TASK OBJECTIVE | What is the number of lines in the data that hold the string "Config"? Reply with that number only.

SUPPLIED ENTRIES |
□ □ □

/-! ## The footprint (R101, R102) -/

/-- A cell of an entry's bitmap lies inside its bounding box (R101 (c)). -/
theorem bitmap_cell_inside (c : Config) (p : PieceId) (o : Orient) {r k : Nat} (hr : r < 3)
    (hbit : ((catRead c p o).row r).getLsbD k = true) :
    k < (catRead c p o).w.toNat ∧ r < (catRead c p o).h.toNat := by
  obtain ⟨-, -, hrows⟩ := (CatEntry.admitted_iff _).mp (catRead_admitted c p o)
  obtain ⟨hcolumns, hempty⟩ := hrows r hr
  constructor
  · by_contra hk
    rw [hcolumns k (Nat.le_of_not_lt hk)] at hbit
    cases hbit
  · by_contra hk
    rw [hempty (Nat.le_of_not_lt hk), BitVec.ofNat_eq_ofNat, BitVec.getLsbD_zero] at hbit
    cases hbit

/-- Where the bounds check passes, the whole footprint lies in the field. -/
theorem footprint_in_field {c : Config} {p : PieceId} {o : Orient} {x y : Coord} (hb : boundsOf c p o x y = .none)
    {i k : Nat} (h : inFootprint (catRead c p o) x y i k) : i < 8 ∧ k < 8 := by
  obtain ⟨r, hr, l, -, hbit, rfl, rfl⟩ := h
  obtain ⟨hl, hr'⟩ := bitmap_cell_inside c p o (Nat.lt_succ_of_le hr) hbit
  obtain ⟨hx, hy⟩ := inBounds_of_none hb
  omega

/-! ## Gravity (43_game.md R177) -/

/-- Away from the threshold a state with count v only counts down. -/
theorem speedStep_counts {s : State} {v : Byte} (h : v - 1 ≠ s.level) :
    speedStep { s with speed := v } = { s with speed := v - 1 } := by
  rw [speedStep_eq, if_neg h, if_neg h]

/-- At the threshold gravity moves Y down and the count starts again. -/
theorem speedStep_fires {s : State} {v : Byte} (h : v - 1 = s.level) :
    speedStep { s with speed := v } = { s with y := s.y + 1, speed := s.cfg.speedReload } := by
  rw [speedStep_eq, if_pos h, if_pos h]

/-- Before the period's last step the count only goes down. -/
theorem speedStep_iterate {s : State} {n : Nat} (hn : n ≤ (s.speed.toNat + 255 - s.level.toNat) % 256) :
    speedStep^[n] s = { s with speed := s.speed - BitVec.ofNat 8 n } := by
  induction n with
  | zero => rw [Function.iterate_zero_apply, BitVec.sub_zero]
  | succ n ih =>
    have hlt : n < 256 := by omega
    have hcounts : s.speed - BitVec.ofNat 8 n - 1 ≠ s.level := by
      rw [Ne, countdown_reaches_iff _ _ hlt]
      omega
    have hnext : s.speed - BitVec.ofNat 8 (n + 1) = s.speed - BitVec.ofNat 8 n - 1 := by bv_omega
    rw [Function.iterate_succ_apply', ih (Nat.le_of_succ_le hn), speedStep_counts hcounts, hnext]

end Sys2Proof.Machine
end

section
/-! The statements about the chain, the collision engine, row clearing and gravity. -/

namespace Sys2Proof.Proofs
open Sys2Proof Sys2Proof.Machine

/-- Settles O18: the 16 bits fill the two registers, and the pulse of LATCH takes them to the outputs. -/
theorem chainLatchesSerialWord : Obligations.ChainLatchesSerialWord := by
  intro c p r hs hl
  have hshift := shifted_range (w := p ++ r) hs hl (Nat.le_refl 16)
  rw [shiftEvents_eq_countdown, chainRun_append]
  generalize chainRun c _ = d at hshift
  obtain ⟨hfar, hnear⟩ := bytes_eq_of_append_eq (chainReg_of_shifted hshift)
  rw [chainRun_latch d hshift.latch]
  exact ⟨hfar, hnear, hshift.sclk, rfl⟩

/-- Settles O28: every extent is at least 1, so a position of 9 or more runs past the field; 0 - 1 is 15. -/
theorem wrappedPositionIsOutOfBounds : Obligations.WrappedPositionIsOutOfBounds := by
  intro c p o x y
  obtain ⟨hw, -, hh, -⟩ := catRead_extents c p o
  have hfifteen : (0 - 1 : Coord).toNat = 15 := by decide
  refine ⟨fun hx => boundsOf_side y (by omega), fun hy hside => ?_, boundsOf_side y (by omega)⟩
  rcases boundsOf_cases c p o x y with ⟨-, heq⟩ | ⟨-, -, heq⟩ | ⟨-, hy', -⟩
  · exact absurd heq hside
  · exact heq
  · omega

□ □ □

WRITTEN REPLY | 2